Directions ->
Word for word, transcribe the data below from the line with "fetch (fetching State.reset 0x1EBF0F14)" to the line with "theorem witness_RdFifteenIsRefusedInEveryMode : (Instr.mcrTlbdbg", keeping both of those lines.

Saved entries:
──────
/-! Witnesses: for each obligation with hypotheses, values that meet them together. -/

theorem witness_EncodedInstructionDecodesToItself : (Instr.mcrWmte 14).wellFormed = true := by decide
theorem witness_DecodedWordEncodesToItself : decode 0xEEAFEF94 = .ok (.mcrWmte 14) := by decide
theorem witness_OpcodeMapSelectsItsRows : (0xEEAFEF94 : Word) &&& 0xFFFF0FFF = 0xEEAF0F94 ∧ (0xEEAFEF94 : Word).extractLsb' 12 4 ≠ 15 ∧
    (0xEEBFFF14 : Word).extractLsb' 12 4 = 15 ∧ ∀ row ∈ opcodeMap, (0xEEAF0F74 : Word) &&& 0xFFFF0FFF ≠ row.1 := by decide
theorem witness_EncodingFollowsTheWordFormula : (Instr.mrcDmidx 1).isRead = true ∧ (Instr.mrcDmidx 1).register.location.opcode1 = 5 ∧
    (Instr.mcrTlbdbg 14).isRead = false ∧ (Instr.mcrTlbdbg 14).register.location.opcode1 = 7 := by decide
theorem witness_StepRunsTheDecodedInstruction : ¬ Final (fetching (start 0 3) 0xEEAF0F14) ∧ PcAligned (fetching (start 0 3) 0xEEAF0F14) ∧ (fetching (start 0 3) 0xEEAF0F14).launch.program.word? (fetching (start 0 3) 0xEEAF0F14).pc.toNat = some 0xEEAF0F14 ∧
    decode 0xEEAF0F14 = .ok (.mcrDmidx 0) := by decide
theorem witness_PrologueRunsInItsOrder : ¬ Final (fetching (start 0 3) 0xEEAF0F14) ∧ PcAligned (fetching (start 0 3) 0xEEAF0F14) ∧ encode (.mcrDmidx 0) = 0xEEAF0F14 ∧ (fetching (start 0 3) 0xEEAF0F14).launch.priv = true ∧
    (fetching State.reset 0xEEBFFF54).launch.program.word? 0 = some 0xEEBFFF54 ∧ encode (.mrcRmte 15) = 0xEEBFFF54 ∧
    encode (.mrcRmte 0) = 0xEEBF0F54 ∧ (Instr.mrcRmte 0).alwaysUndefined = true ∧ (Instr.mcrDmidx 0).alwaysUndefined = false ∧
    ¬ Final { State.reset with pc := 2 } ∧ ¬ PcAligned { State.reset with pc := 2 } ∧ (inUser State.reset).launch.priv = false := by decide
/-- 0xEEAF0F74 is the gap at Opcode_2 = 3 (V30.6). -/
theorem unlisted_word : ∀ i, (encode i).setWidth 28 ≠ (0xEEAF0F74#32).setWidth 28 := by
  intro i
  cases i <;> (rename_i rd; revert rd; decide)
/-- 0x1EBF0F14 is row 1 under another condition (V30.5). -/
theorem conditional_word : ∀ i, encode i ≠ 0x1EBF0F14#32 := by
  intro i
  cases i <;> (rename_i rd; revert rd; decide)
theorem witness_UnlistedWordsAreRefusedNotFaulted :
    (∀ i, encode i ≠ 0xEEAF0F74#32) ∧ (∀ i, (encode i).setWidth 28 ≠ (0xEEAF0F74#32).setWidth 28) ∧
    fetch (fetching State.reset 0xEEAF0F74) = .ok 0xEEAF0F74 ∧
    (∀ i, encode i ≠ 0x1EBF0F14#32) ∧ (∃ i, (encode i).setWidth 28 = (0x1EBF0F14#32).setWidth 28) ∧
    fetch (fetching State.reset 0x1EBF0F14) = .ok 0x1EBF0F14 :=
  ⟨fun i h => unlisted_word i (congrArg _ h), unlisted_word, by decide, conditional_word, ⟨.mrcDmidx 0, by decide⟩, by decide⟩
theorem witness_RdFifteenIsRefusedInEveryMode : (Instr.mcrTlbdbg 15).rd = 15 := by decide
theorem witness_RunEndsAtEndPc : Final State.reset ∧ ¬ Final { State.reset with pc := 2 } ∧ ¬ PcAligned { State.reset with pc := 2 } ∧
    ¬ Final { State.reset with pc := 8 } ∧ PcAligned { State.reset with pc := 8 } ∧ State.reset.launch.program.word? 8 = none := by decide
theorem witness_PlacedWordIsFetchedNext : PcAligned (fetching (start 0 3) 0xEEAF0F14) ∧ (fetching (start 0 3) 0xEEAF0F14).launch.program.Wf ∧ PcAligned { State.reset with pc := 0xFFFFFFFC } := by decide
theorem witness_CausesOfTheUndefinedException : (Instr.mrcRmte 14).wellFormed = true ∧ (inUser State.reset).launch.priv = false ∧ State.reset.launch.priv = true ∧
    faultIs (exec (.mrcRmte 14) State.reset) (.undefined 0xEEBFEF54 0) = true := by decide
theorem witness_UndefinedIgnoresEverythingButModeAndPc : exec (.mcrDmva 0) State.reset = .fault (.undefined 0xEEAF0F15 0) ∧
    micro.pc = State.reset.pc ∧ micro.launch.priv = State.reset.launch.priv ∧ micro ≠ State.reset :=
  ⟨rfl, by decide⟩
theorem witness_UserModeObservesNothing : (inUser State.reset).launch.priv = false ∧ (inUser micro).pc = (inUser State.reset).pc ∧
    (inUser micro).launch = (inUser State.reset).launch ∧ inUser micro ≠ inUser State.reset := by decide
theorem witness_ReadDataMicroTlbIndex : (inUser indexed).launch.priv = false ∧ Ready indexed := by decide
theorem witness_WriteDataMicroTlbIndex : (inUser indexed).launch.priv = false ∧ Ready (start 14 0x10) ∧ (start 14 0x10).x[(14 : Fin 15)].extractLsb' 4 28 ≠ 0 ∧
    Ready (start 14 0xF) ∧ (start 14 0xF).x[(14 : Fin 15)].extractLsb' 4 28 = 0 := by decide
theorem witness_ReadInstructionMicroTlbIndex : (inUser indexed).launch.priv = false ∧ Ready indexed := by decide
theorem witness_WriteInstructionMicroTlbIndex : (inUser indexed).launch.priv = false ∧ Ready (start 14 0x10) ∧ (start 14 0x10).x[(14 : Fin 15)].extractLsb' 4 28 ≠ 0 ∧
    Ready (start 14 0xF) ∧ (start 14 0xF).x[(14 : Fin 15)].extractLsb' 4 28 = 0 := by decide
theorem witness_LoadHoldingRegistersFromMainTlb : Ready (loaded.setX 0 0x40) ∧ TransfersOnEntryWrite loaded ∧ (loaded.setX 0 0x40).x[(0 : Fin 15)].extractLsb' 6 25 ≠ 0 ∧
    (0x80000008#32).extractLsb' 6 25 = 0 ∧ (0x80000008#32).getLsbD 31 = true ∧ (0x80000008#32).extractLsb' 3 3 ≠ 0 ∧
    (0x0000003F#32).toNat = 32 * (1 : Fin 2).val + (31 : Fin 32).val ∧ (0x80000007#32).toNat = 0x80000000 + (7 : Fin 8).val ∧
    (inUser loaded).launch.priv = false := by decide
theorem witness_CommitHoldingRegistersToMainTlb : Ready (holding.setX 1 0x80000007) ∧ TransfersOnEntryWrite holding ∧ WfSel 0x80000007 ∧ WfSel 0x3F ∧ WfCommit holding ∧
    (0x80000007#32).toNat = 0x80000000 + (7 : Fin 8).val ∧ (0x3F#32).toNat = 32 * (1 : Fin 2).val + (31 : Fin 32).val ∧
    ¬ WfPa (holding.setMtpa 0x456003C7).mtpa ∧ ¬ WfAttr (holding.setMtattr 0x22F).mtattr ∧ WfPa holding.mtpa ∧ WfAttr holding.mtattr ∧
    (0x12340200#32) &&& untrans (holding.mtpa.extractLsb' 6 4) ≠ 0 ∧ WfAttr 0x0200002F ∧
    ¬ ((0x0200002F#32).getLsbD 25 = false ∨ holding.launch.isGlobal (holding.mtva.extractLsb' 0 10) = true) ∧
    (0x40#32).extractLsb' 6 25 ≠ 0 ∧ (0x80000008#32).getLsbD 31 = true ∧ (0x80000008#32).extractLsb' 3 3 ≠ 0 ∧ (inUser holding).launch.priv = false := by decide
theorem witness_ReadDataMicroTlbVa : (inUser micro).launch.priv = false ∧ Ready (micro.setDmidx 10) ∧ (micro.setDmidx 10).dmidx.toNat = (10 : Fin 11).val ∧
    Ready (micro.setDmidx 11) ∧ 10 < (micro.setDmidx 11).dmidx.toNat := by decide
theorem witness_ReadInstructionMicroTlbVa : (inUser micro).launch.priv = false ∧ Ready (micro.setImidx 10) ∧ (micro.setImidx 10).imidx.toNat = (10 : Fin 11).val ∧
    Ready (micro.setImidx 11) ∧ 10 < (micro.setImidx 11).imidx.toNat := by decide
theorem witness_ReadDataMicroTlbPa : (inUser micro).launch.priv = false ∧ Ready (micro.setDmidx 10) ∧ (micro.setDmidx 10).dmidx.toNat = (10 : Fin 11).val ∧
    Ready (micro.setDmidx 11) ∧ 10 < (micro.setDmidx 11).dmidx.toNat := by decide
theorem witness_ReadInstructionMicroTlbPa : (inUser micro).launch.priv = false ∧ Ready (micro.setImidx 10) ∧ (micro.setImidx 10).imidx.toNat = (10 : Fin 11).val ∧
    Ready (micro.setImidx 11) ∧ 10 < (micro.setImidx 11).imidx.toNat := by decide
theorem witness_ReadDataMicroTlbAttributes : (inUser micro).launch.priv = false ∧ Ready (micro.setDmidx 10) ∧ (micro.setDmidx 10).dmidx.toNat = (10 : Fin 11).val ∧
    Ready (micro.setDmidx 11) ∧ 10 < (micro.setDmidx 11).dmidx.toNat := by decide
theorem witness_ReadInstructionMicroTlbAttributes : (inUser micro).launch.priv = false ∧ Ready (micro.setImidx 10) ∧ (micro.setImidx 10).imidx.toNat = (10 : Fin 11).val ∧
    Ready (micro.setImidx 11) ∧ 10 < (micro.setImidx 11).imidx.toNat := by decide
theorem witness_ReadMainTlbVa : (inUser holding).launch.priv = false ∧ Ready holding ∧ TransfersOnEntryWrite holding := by decide
theorem witness_ReadMainTlbPa : (inUser holding).launch.priv = false ∧ Ready holding ∧ TransfersOnEntryWrite holding := by decide
theorem witness_ReadMainTlbAttributes : (inUser holding).launch.priv = false ∧ Ready holding ∧ TransfersOnEntryWrite holding := by decide
theorem witness_WriteMainTlbVa : (inUser holding).launch.priv = false ∧ Ready holding ∧ TransfersOnEntryWrite holding := by decide
theorem witness_WriteMainTlbPa : (inUser holding).launch.priv = false ∧ Ready (start 5 0x45600007) ∧ TransfersOnEntryWrite (start 5 0x45600007) ∧ WfPa 0x45600007 ∧
    (0x456003C7#32).extractLsb' 6 4 ∉ [0b1110#4, 0b1000#4, 0b0000#4, 0b0001#4] ∧
    (0x4560000F#32).extractLsb' 6 4 ∈ [0b1110#4, 0b1000#4, 0b0000#4, 0b0001#4] ∧ (0x4560000F#32).extractLsb' 1 3 = 0b111 ∧
    (0x45600407#32).extractLsb' 6 4 ∈ [0b1110#4, 0b1000#4, 0b0000#4, 0b0001#4] ∧ (0x45600407#32).extractLsb' 1 3 ≠ 0b111 ∧
    0x45600407#32 &&& untrans ((0x45600407#32).extractLsb' 6 4) ≠ 0 := by decide
theorem witness_WriteMainTlbAttributes : (inUser holding).launch.priv = false ∧ Ready (start 6 0x2F) ∧ TransfersOnEntryWrite (start 6 0x2F) ∧ WfAttr 0x2F ∧
    (0x22F#32).extractLsb' 9 16 ≠ 0 ∧ (0x4000002F#32).extractLsb' 9 16 = 0 ∧ (0x4000002F#32).getLsbD 25 = false ∧
    (0x4000002F#32).extractLsb' 26 6 ≠ 0 ∧ (0x25#32).extractLsb' 9 16 = 0 ∧ (0x25#32).extractLsb' 26 6 = 0 ∧
    (0x25#32).extractLsb' 1 3 ∈ [0b010#3, 0b100#3, 0b101#3] := by decide
theorem witness_ReadDebugControl : (inUser State.reset).launch.priv = false ∧ Ready State.reset ∧ Launchable State.reset := by decide
theorem witness_WriteDebugControl : (inUser State.reset).launch.priv = false ∧ Ready (start 0 0xFF) ∧ WfDbg (start 0 0xFF).x[(0 : Fin 15)] ∧
    (0x100#32).extractLsb' 8 24 ≠ 0 ∧ (0x80#32).extractLsb' 8 24 = 0 ∧ (0x80#32).getLsbD 7 ≠ (0x80#32).getLsbD 6 ∧
    (0x10#32).extractLsb' 8 24 = 0 ∧ (0x10#32).getLsbD 7 = (0x10#32).getLsbD 6 ∧ (0x10#32).getLsbD 5 ≠ (0x10#32).getLsbD 4 := by decide
theorem witness_WritesCompleteExactlyWhenWellFormed : Ready holding ∧ TransfersOnEntryWrite holding ∧ WfCommit holding ∧ WfSel 0x80000007 ∧ ¬ WfSel 0x80000008 := by decide
theorem witness_EachFormWritesOnlyItsOwnState : TransfersOnEntryWrite (start 0 0xF) ∧
    (∃ t, exec (.mrcDmidx 0) (start 0 0xF) = .next t) ∧ (Instr.mrcDmidx 0).isRead = true ∧
    (∃ t, exec (.mcrDmidx 0) (start 0 0xF) = .next t) ∧ (Instr.mcrDmidx 0).isRead = false ∧
    (∃ t, exec (.mcrWmte 1) (holding.setX 1 0x80000002) = .next t) :=
  ⟨rfl, ⟨_, rfl⟩, rfl, ⟨_, rfl⟩, rfl, ⟨_, rfl⟩⟩
theorem witness_NoInstructionWritesAMicroTlb : ∃ t, exec (.mcrWmte 1) (holding.setX 1 0x80000002) = .next t := ⟨_, rfl⟩
theorem witness_EveryCompletedFormContinuesAtPcPlusFour : (∃ t, step (fetching (start 0 3) 0xEEAF0F14) = .next t) :=
  (completes_of_nextIs (p := fun _ => true) (by decide)).imp fun _ h => h.1
theorem witness_LaunchParametersAreConstant : (∃ t, step (fetching (start 0 3) 0xEEAF0F14) = .next t) :=
  (completes_of_nextIs (p := fun _ => true) (by decide)).imp fun _ h => h.1
theorem witness_DebugControlPairsNeverSplit : (DebugPaired (fetching (start 0 3) 0xEEAF0F14) ∧ (start 0 0x80).x[(0 : Fin 15)].getLsbD 7 ≠ (start 0 0x80).x[(0 : Fin 15)].getLsbD 6) ∧ (∃ t, step (fetching (start 0 3) 0xEEAF0F14) = .next t) :=
  ⟨by decide, (completes_of_nextIs (p := fun _ => true) (by decide)).imp fun _ h => h.1⟩
theorem witness_EveryStepKeepsTheInvariant : Inv (fetching (start 0 3) 0xEEAF0F14) ∧ (∃ t, step (fetching (start 0 3) 0xEEAF0F14) = .next t) :=
  ⟨by decide, (completes_of_nextIs (p := fun _ => true) (by decide)).imp fun _ h => h.1⟩
theorem witness_ResetAndLaunchStatesMeetTheInvariants : Launchable (start 0 3) := by decide
theorem witness_DataMicroTlbIsFrozenWhileDulIsSet : ((fetching ((micro.setTlbdbg 0xFF).setX 0 3) 0xEEAF0F14).tlbdbg.getLsbD 0 = true ∧ (fetching ((micro.setTlbdbg 0xFF).setX 0 3) 0xEEAF0F14).dmidx.toNat = (3 : Fin 11).val) ∧
    (∃ t, step (fetching ((micro.setTlbdbg 0xFF).setX 0 3) 0xEEAF0F14) = .next t) ∧
    ∃ t u, exec (.mrcDmpa (rdOf 2)) (micro.setTlbdbg 0x01) = .next t ∧ exec (.mrcDmpa (rdOf 3)) (envGap t) = .next u :=
  ⟨by decide, (completes_of_nextIs (p := fun _ => true) (by decide)).imp fun _ h => h.1, _, _, rfl, rfl⟩
theorem witness_InstructionMicroTlbIsFrozenWhileIulIsSet : (fetching ((micro.setTlbdbg 0xFF).setX 0 3) 0xEEAF0F14).tlbdbg.getLsbD 1 = true ∧ (∃ t, step (fetching ((micro.setTlbdbg 0xFF).setX 0 3) 0xEEAF0F14) = .next t) :=
  ⟨by decide, (completes_of_nextIs (p := fun _ => true) (by decide)).imp fun _ h => h.1⟩
/-- A commit to `MTLB_LK[2]` with main TLB loads disabled. -/
def committing : State := fetching ((holding.setTlbdbg 0x30).setX 1 0x80000002) 0xEEAF1F94
theorem witness_OnlyWmteChangesAFrozenMainTlb : (committing.tlbdbg.getLsbD 5 = true ∧ committing.tlbdbg.getLsbD 4 = true) ∧
    TransfersOnEntryWrite committing ∧
    ∃ t, step committing = .next t ∧ t.tlbs.mainEntry (.lockable 2) ≠ committing.tlbs.mainEntry (.lockable 2) := by
  refine ⟨by decide, rfl, ?_⟩
  have hf : fetchInstr committing = .ok (.mcrWmte 1) := by decide
  have hs : step committing = exec (.mcrWmte 1) (envGap committing) := by simp [step, hf]
  refine ⟨_, hs.trans rfl, ?_⟩
  exact fun h => absurd (((Tlbs.mainEntry_setMain _ (.lockable 2) (.lockable 2) ⟨0x12300200, 0x45600007, 0x2F⟩).symm.trans h)) (by decide)
theorem witness_EnvironmentRewritesOnlyEnabledTlbs : (0x30#8).getLsbD 0 = false ∧ (0x30#8).getLsbD 1 = false ∧ (0x0F#8).getLsbD 4 = false ∧ ¬ ((0x30#8).getLsbD 4 = false ∨ (0x30#8).getLsbD 5 = false) ∧
    TlbSlot.data 0 ≠ TlbSlot.data 10 := by decide
theorem witness_MatchBitsGateNothing : 0xCC#8 &&& 0b00110011 = State.reset.tlbdbg &&& 0b00110011 ∧ (Instr.mrcDmva 0).register ≠ .tlbdbg := by decide
theorem witness_AcceptedDebugControlValues : Ready (start 0 0xCF) ∧ WfDbg (start 0 0xCF).x[(0 : Fin 15)] ∧ ¬ WfDbg (start 0 0x80).x[(0 : Fin 15)] := by decide
theorem witness_LegalSelectorsAreTheSeventyTwo : Ready (loaded.setX 0 0x3F) ∧ (0x3F#32).toNat = 32 * (1 : Fin 2).val + (31 : Fin 32).val ∧ (0#32).toNat = 32 * (0 : Fin 2).val + (0 : Fin 32).val ∧
    (0x80000000#32).toNat = 0x80000000 + (0 : Fin 8).val ∧ (0x80000007#32).toNat = 0x80000000 + (7 : Fin 8).val := by decide
theorem witness_UntranslatedBitsLieBelowTheRegionSize : regionSize? 0b1110 = some .page4K ∧ regionSize? 0b0101 = none := by decide
theorem witness_PhysicalBaseIsTheRegionBoundary : regionSize? (szField 0x80001383) = some .page4K := by decide
theorem witness_CommittedEntryReadsBack : TransfersOnEntryWrite committing ∧ committing.launch.priv = true ∧ committing.pc.toNat + 8 ≤ 0xFFFFFFFC ∧
    committing.tlbdbg.getLsbD 5 = true ∧ committing.tlbdbg.getLsbD 4 = true ∧ WfSel committing.x[(1 : Fin 15)] ∧ WfCommit committing := by decide
theorem witness_FrozenViewsShowOneEntry : (micro.setTlbdbg 1).tlbdbg.getLsbD 0 = true ∧ (micro.setTlbdbg 1).dmidx.toNat = (3 : Fin 11).val ∧ (micro.setTlbdbg 1).launch.priv = true ∧
    (micro.setTlbdbg 1).pc.toNat + 12 ≤ 0xFFFFFFFC ∧ (2 : Fin 15) ≠ 3 ∧ (2 : Fin 15) ≠ 4 ∧ (3 : Fin 15) ≠ 4 := by decide
theorem witness_WindowSelectorsLatch : Ready (windowed (start 0 0x80000007)) ∧ TransfersByWindow (windowed (start 0 0x80000007)) ∧
    WfSel (windowed (start 0 0x80000007)).x[(0 : Fin 15)] := by decide
theorem witness_WindowReadsShowTheSelectedEntry : Ready (windowed loaded) ∧ TransfersByWindow (windowed loaded) := by decide
theorem witness_WindowWritesGoToTheSelectedEntry : Ready (windowed (start 5 0x45600007)) ∧ TransfersByWindow (windowed (start 5 0x45600007)) ∧ WfPa 0x45600007 ∧ WfAttr 0x2F ∧
    ¬ WfPa 0x4560000F ∧ ¬ WfAttr 0x22F := by decide
theorem witness_IndexOverTenAccessesNoEntry : Ready (start 0 0xB) ∧ (start 0 0xB).x[(0 : Fin 15)] = (11#4).setWidth 32 ∧ 10 < (11#4).toNat ∧
    10 < (micro.setDmidx 11).dmidx.toNat ∧ 10 < (micro.setImidx 15).imidx.toNat ∧ Ready (micro.setDmidx 11) ∧ Ready (micro.setImidx 15) := by decide
theorem witness_DataAndInstructionSidesAreSeparate : (Instr.mrcDmva 0).register ∈ [Cp15Reg.dmidx, .dmva, .dmpa, .dmattr] ∧
    (Instr.mcrImidx 0).register ∈ [Cp15Reg.imidx, .imva, .impa, .imattr] := by decide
──────
Response to this exercise ->
    fetch (fetching State.reset 0x1EBF0F14) = .ok 0x1EBF0F14 :=
  ⟨fun i h => unlisted_word i (congrArg _ h), unlisted_word, by decide, conditional_word, ⟨.mrcDmidx 0, by decide⟩, by decide⟩
theorem witness_RdFifteenIsRefusedInEveryMode : (Instr.mcrTlbdbg 15).rd = 15 := by decide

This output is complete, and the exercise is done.